Spanish public university

The University of the Balearic Islands (Universitat de les Illes Balears /ca/, UIB; Universidad de las Islas Baleares) is a Balearic Spanish university, founded in 1978 and located in Palma on the island of Mallorca. The university is funded by the autonomous Government of the Balearic Islands.

==History==
The origins of the university date back to 1483, when King Ferdinand II of Aragon authorized the foundation of the Estudi General Lul·lià in Palma de Mallorca. The college was named after the philosopher and writer Ramon Llull (c.1232–c.1315). It operated until 1835, when it was closed following intense debate.

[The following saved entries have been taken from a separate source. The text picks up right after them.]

-- ==== Sys2Proof/Tests/Slice0.lean ====
section
/-! SUPPORT. The model's own tests: expected values are the spec's (95_test_vectors.md, 30_encoding.md), and for every statement with hypotheses a witness that meets them all. -/

namespace Sys2Proof.Tests

open Machine

/-! ## Helpers -/

/-- A machine on P0 (00_scope.md R8) with 8 slots: TICK_COUNT `t`, slot 0 with PERIOD `p` and EXP `e`, the port showing `c`. -/
def machine (fallthrough isError : Bool) (c : CfgPort) (t p e : Word) : State where
  block := ⟨0, 0, 0, t, ⟨e, p, false⟩ :: List.replicate 7 Slot.reset, false⟩
  params := { Config.p0 0x400FF0 with armFallthrough := fallthrough, unsupportedIsError := isError }
  cfg := c
  pending := []
  response := .noData

/-- The machine `machine` with reference settings and an idle port. -/
def timer (t p e : Word) : State := machine false false ⟨0, 0⟩ t p e

/-- A property of the next state; false when there is none. -/
def onNext (o : Host.Outcome State Fault Refusal) (f : State → Bool) : Bool :=
  match o with
  | .next t => f t
  | _ => false

/-- The three frequencies after one RESOLVE under P0. -/
def resolved (row : Word × Word × Nat × Nat × Nat) : Bool :=
  onNext (exec .resolve (machine false false ⟨row.1, row.2.1⟩ 0 0 0)) fun t =>
    t.block.oscHz.toNat == row.2.2.1 && t.block.coreHz.toNat == row.2.2.2.1 && t.block.busHz.toNat == row.2.2.2.2 &&
      !t.block.unsup

/-- RESULT[0] and EXP[0] after one EXPIRED 0: the default's, then the fall-through's. -/
def expiredRow (row : Word × Word × Word × (Bool × Word) × (Bool × Word)) : Bool :=
  [false, true].all fun fallthrough =>
    onNext (exec (.expired 0) (machine fallthrough false ⟨0, 0⟩ row.1 row.2.1 row.2.2.1)) fun t =>
      ((t.block.slot 0).result, (t.block.slot 0).exp) == if fallthrough then row.2.2.2.2 else row.2.2.2.1

/-- The value a read puts on the bus. -/
def reads (o : Host.Outcome State Fault Refusal) (v : Word) : Bool := onNext o fun t => t.response == .data v

/-! ## WellFormed refuses ill-formed terms -/

theorem test_wf_refuses_absent_slot : Instr.wf 8 (.expired 8) = false ∧ Instr.wf 8 (.expired 7) = true := by decide
theorem test_wf_refuses_unreserved_word : Instr.wf 8 (.reserved 0x00000002) = false ∧ Instr.wf 8 (.reserved 0x00000703) = false := by decide
theorem test_wf_accepts_reserved_words :
    [0x00000803, 0x00010001, 0x00000101, 0x00000004].all (fun w => Instr.wf 8 (.reserved w)) = true := by decide

/-! ## Decoding: words written out from the spec's encodings (30_encoding.md R70 to R78, 95_test_vectors.md 4.2) -/

theorem test_decode_commands :
    decode 8 (.cmdWrite 0b00000000000000000000000000000000) = .ok .nop ∧
    decode 8 (.cmdWrite 0b00000000000000000000000000000001) = .ok .resolve ∧
    decode 8 (.cmdWrite 0b00000000000000000000000000000010) = .ok .tick ∧
    decode 8 (.cmdWrite 0b00000000000000000000011100000011) = .ok (.expired 7) ∧
    decode 8 (.cmdWrite 0b00000000000000000000100000000011) = .ok (.reserved 0x00000803) := by decide

theorem test_decode_reads :
    decode 8 (.mmioRead 0b00000000) = .ok .rdCmd ∧ decode 8 (.mmioRead 0b00000100) = .ok .rdStatus ∧
    decode 8 (.mmioRead 0b00001000) = .ok .rdResult ∧ decode 8 (.mmioRead 0b00001100) = .ok .rdTickCount ∧
    decode 8 (.mmioRead 0b00010000) = .ok .rdOscHz ∧ decode 8 (.mmioRead 0b00010100) = .ok .rdCoreHz ∧
    decode 8 (.mmioRead 0b00011000) = .ok .rdBusHz ∧ decode 8 (.mmioRead 0b00011100) = .ok .rdReserved01C ∧
    decode 8 (.mmioRead 0b00110000) = .ok (.rdExp 2) ∧ decode 8 (.mmioRead 0b11111100) = .ok (.rdPeriod 27) := by decide

theorem test_decode_writes :
    decode 8 (.mmioWrite 0b00000000 3) = .ok (.wrCmd 3) ∧ decode 8 (.mmioWrite 0b00000100 3) = .ok (.wrStatus 3) ∧
    decode 8 (.mmioWrite 0b00001000 3) = .ok (.wrResult 3) ∧ decode 8 (.mmioWrite 0b00001100 3) = .ok (.wrTickCount 3) ∧
    decode 8 (.mmioWrite 0b00010000 3) = .ok (.wrOscHz 3) ∧ decode 8 (.mmioWrite 0b00010100 3) = .ok (.wrCoreHz 3) ∧
    decode 8 (.mmioWrite 0b00011000 3) = .ok (.wrBusHz 3) ∧ decode 8 (.mmioWrite 0b00011100 3) = .ok (.wrReserved01C 3) ∧
    decode 8 (.mmioWrite 0b00100000 3) = .ok (.wrExp 0 3) ∧ decode 8 (.mmioWrite 0b00101100 3) = .ok (.wrPeriod 1 3) := by decide

theorem test_decode_refuses_misaligned : decode 8 (.mmioRead 0b00001110) = .error .misaligned := by decide

/-- Table rows as the host numbers them, and a write row in the model's own numbering (log 7). -/
theorem test_table_words :
    decodeTableWord 32 0x00000303 = some (.expired 3) ∧ decodeTableWord 8 0x18 = some .rdBusHz ∧
    decodeTableWord 48 0x10000009624 = some (.wrPeriod 0 150) ∧ decodeTableWord 8 0x0D = none := by decide

/-! ## Vectors (95_test_vectors.md) -/

theorem test_resolve_vectors_1_to_9 : [
    (0xA8010004, 0x00000000, 768000000, 768000000, 768000000),
    (0xA8010004, 0x00000010, 768000000, 768000000, 384000000),
    (0x18030004, 0x00000011, 96000000, 48000000, 24000000),
    (0xFF000004, 0x00000000, 2232000000, 2232000000, 2232000000),
    (0x00FF0004, 0x00000000, 750000, 750000, 750000),
    (0x18020004, 0x00000020, 127999968, 127999000, 42666000),
    (0xFF000004, 0x000000FF, 2232000000, 139500000, 8718000),
    (0x00000008, 0x00000000, 20971520, 20971000, 20971000),
    (0x00000008, 0x00000010, 20971520, 20971000, 10485000)].all resolved = true := by decide

theorem test_resolve_vectors_10_to_18 : [
    (0x00003808, 0x00000000, 95977472, 95977000, 95977000),
    (0x00002008, 0x00000032, 23986176, 7995000, 1998000),
    (0x00000000, 0x00000000, 825032704, 825032000, 825032000),
    (0x00000C00, 0x00000000, 640000000, 640000000, 640000000),
    (0x00000500, 0x00000000, 160000000, 160000000, 160000000),
    (0x00000600, 0x00000000, 4000000, 4000000, 4000000),
    (0x00003E00, 0x00000000, 18306250, 18306000, 18306000),
    (0x00003F00, 0x00000000, 15254232, 15254000, 15254000),
    (0x00001F00, 0x00000000, 13332480, 13332000, 13332000)].all resolved = true := by decide

theorem test_resolve_vectors_19_to_26 : [
    (0x00000001, 0x00000000, 32768, 32000, 32000),
    (0x00000001, 0x00000001, 32768, 16000, 16000),
    (0x00000011, 0x00000000, 4000000, 4000000, 4000000),
    (0x000000F1, 0x00000010, 31250, 31000, 15000),
    (0x63090075, 0x00000000, 500000, 500000, 500000),
    (0x00000002, 0x00000000, 8000000, 8000000, 8000000),
    (0x00000002, 0x00000011, 8000000, 4000000, 2000000),
    (0x00000002, 0x000000FF, 8000000, 500000, 31000)].all resolved = true := by decide

/-- Row 27 and its variant: the reserved selector, with P_UNSUPPORTED_IS_ERROR false and true. -/
theorem test_resolve_vector_27 :
    exec .resolve (machine false false ⟨0xA8010007, 0⟩ 0 0 0) = .next (machine false false ⟨0xA8010007, 0⟩ 0 0 0) ∧
    onNext (exec .resolve (machine false true ⟨0xA8010007, 0⟩ 0 0 0)) (fun t => t.block.unsup && t.block.coreHz == 0) = true :=
  ⟨rfl, by decide⟩

theorem test_expired_vectors_1_to_13 : [
    (100, 50, 0, (false, 150), (false, 150)),
    (150, 50, 150, (true, 200), (true, 200)),
    (150, 50, 200, (false, 200), (false, 200)),
    (400, 50, 150, (true, 450), (true, 450)),
    (199, 50, 200, (false, 200), (false, 200)),
    (210, 50, 200, (true, 250), (true, 250)),
    (200, 50, 150, (true, 200), (true, 200)),
    (200, 50, 200, (true, 250), (true, 250)),
    (201, 50, 150, (true, 251), (true, 251)),
    (100, 50, 1100, (false, 150), (false, 150)),
    (100, 0, 0, (false, 100), (true, 100)),
    (100, 0, 100, (true, 100), (true, 100)),
    (105, 0, 100, (true, 105), (true, 105))].all expiredRow = true := by decide

theorem test_expired_vectors_14_to_26 : [
    (0, 0, 0, (false, 0), (true, 0)),
    (0xFFFFFFF0, 16, 0, (false, 0), (true, 0)),
    (0xFFFFFFF0, 32, 0, (false, 16), (true, 16)),
    (0xFFFFFFF0, 50, 0xFFFFFFFA, (false, 34), (true, 34)),
    (0xFFFFFFF1, 50, 34, (true, 35), (true, 35)),
    (0xFFFFFFFF, 50, 48, (true, 49), (true, 49)),
    (0, 50, 49, (false, 49), (false, 49)),
    (49, 50, 49, (true, 99), (true, 99)),
    (0xFFFFFFFF, 1, 0xFFFFFFFF, (false, 0), (true, 0)),
    (5, 0xFFFFFFFF, 0, (false, 4), (true, 3)),
    (0, 0, 1, (false, 0), (true, 0)),
    (0xFFFFFF00, 0x80, 0xFFFFFF40, (false, 0xFFFFFF40), (false, 0xFFFFFF40)),
    (0xFFFFFFF0, 0x0F, 0xFFFFFFF0, (true, 0xFFFFFFFF), (true, 0xFFFFFFFF))].all expiredRow = true := by decide

theorem test_tick_vectors : [(99, 100), (0x7FFFFFFF, 0x80000000), (0xFFFFFFFF, 0x00000000)].all
    (fun (row : Word × Word) => onNext (exec .tick (timer row.1 0 0)) (fun t => t.block.tickCount == row.2)) = true := by decide

/-- 4.3, and the example of 42_register_access.md R143: RESULT[0] and RESULT[3] set read as 9. -/
theorem test_read_result :
    reads (exec .rdResult { timer 0 0 0 with block := { (timer 0 0 0).block with slots := [⟨0, 0, true⟩, Slot.reset, Slot.reset, ⟨0, 0, true⟩] } }) 9 = true := by decide

/-- 4.3: `WR 0x030, 150` then `RD 0x030`, `WR 0x034, 50` then `RD 0x034`, and slot 8 of 8, reserved. -/
theorem test_slot_registers :
    onNext (exec (.wrExp 2 150) (timer 0 0 0)) (fun t => reads (exec (.rdExp 2) t) 150) = true ∧
    onNext (exec (.wrPeriod 2 50) (timer 0 0 0)) (fun t => reads (exec (.rdPeriod 2) t) 50) = true ∧
    onNext (exec (.wrExp 8 9) (timer 0 0 0)) (fun t => reads (exec (.rdExp 8) t) 0) = true ∧
    reads (exec (.rdPeriod 27) (timer 0 0 0)) 0 = true := by decide

/-- 4.3: read-only and reserved offsets, and CMD reading 0. -/
theorem test_ignored_writes :
    onNext (exec (.wrTickCount 0) (timer 100 0 0)) (fun t => reads (exec .rdTickCount t) 100) = true ∧
    onNext (exec (.wrReserved01C 7) (timer 0 0 0)) (fun t => reads (exec .rdReserved01C t) 0) = true ∧
    onNext (exec (.wrCmd 1) (timer 0 0 0)) (fun t => reads (exec .rdCmd t) 0) = true := by decide

/-- 20_memory.md R54: 768,000,000 = 0x2DC6C000 at CORE_HZ, byte by byte. -/
theorem test_window_bytes :
    [0x14, 0x15, 0x16, 0x17].map ({ (timer 0 0 0).block with coreHz := 0x2DC6C000 } : Block).windowByte = [0x00, 0xC0, 0xC6, 0x2D] := by decide

/-! ## Steps -/

/-- Refused shapes of 4.3: an 8-bit read, a misaligned read, a read at P_BASE + 0x100, and a fetch (R60). -/
theorem test_refused_accesses :
    admitAccess ⟨.read, 8, 0x00C⟩ = .error .width ∧ admitAccess ⟨.read, 32, 0x00E⟩ = .error .misaligned ∧
    admitAccess ⟨.read, 32, 0x100⟩ = .error .outsideWindow ∧ admitAccess ⟨.fetch, 32, 0x000⟩ = .error .instructionFetch ∧
    admitAccess ⟨.read, 32, 0x0FC⟩ = .ok (.mmioRead 0xFC) := by decide

/-- The first step after reset runs the table row placed there (log 8). -/
theorem test_first_steps_after_reset :
    onNext (step (State.reset.withFetchWord 32 0x00000002)) (fun t => t.block.tickCount == 1) = true ∧
    reads (step (State.reset.withFetchWord 8 0x0C)) 0 = true ∧
    onNext (step (State.reset.withFetchWord 48 0x10000000524)) (fun t => (t.block.slot 0).period == 5) = true := by decide

/-- With no action pending there is no step (00_scope.md R5, log 2); the tick source's step is TICK. -/
theorem test_steps_are_actions : step State.reset = .refused .noAction ∧
    onNext (step { timer 99 0 0 with pending := [⟨.tickSource, ⟨0, 0⟩⟩] }) (fun t => t.block.tickCount == 100) = true := ⟨rfl, by decide⟩

/-- RESOLVE under the free parameters of reset still runs. -/
theorem test_resolve_after_reset : onNext (step (State.reset.withFetchWord 32 0x00000001)) (fun t => t.pending.isEmpty) = true := by decide

/-! ## Witnesses: for each statement with hypotheses, operands that meet them all -/

/-- A TICK by the tick source, and a poll of slot 0. -/
def tickInput : Input := ⟨.tickSource, ⟨0, 0⟩⟩
def pollInput : Input := ⟨.host ⟨.write 3, 32, 0⟩, ⟨0, 0⟩⟩
def readInput : Input := ⟨.host ⟨.read, 32, 0x20⟩, ⟨0, 0⟩⟩

theorem timer_slotAt : SlotAt (timer 150 50 150) 0 150 50 150 := ⟨by decide, by decide, by decide, by decide⟩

After 1835, students from the Balearic Islands attended university in mainland Spain in Cervera and subsequently in Barcelona. There was no higher education institution in the Balearic Islands until 1949, when the Estudi General Lul·lià was reinstituted under the auspices of the University of Barcelona. This initially offered courses in philosophy and philology, which were recognized by the University of Barcelona. The faculties of Science and Arts were added in 1972 (attached to the Autonomous University of Barcelona and to the University of Barcelona respectively), followed by the Faculty of Law.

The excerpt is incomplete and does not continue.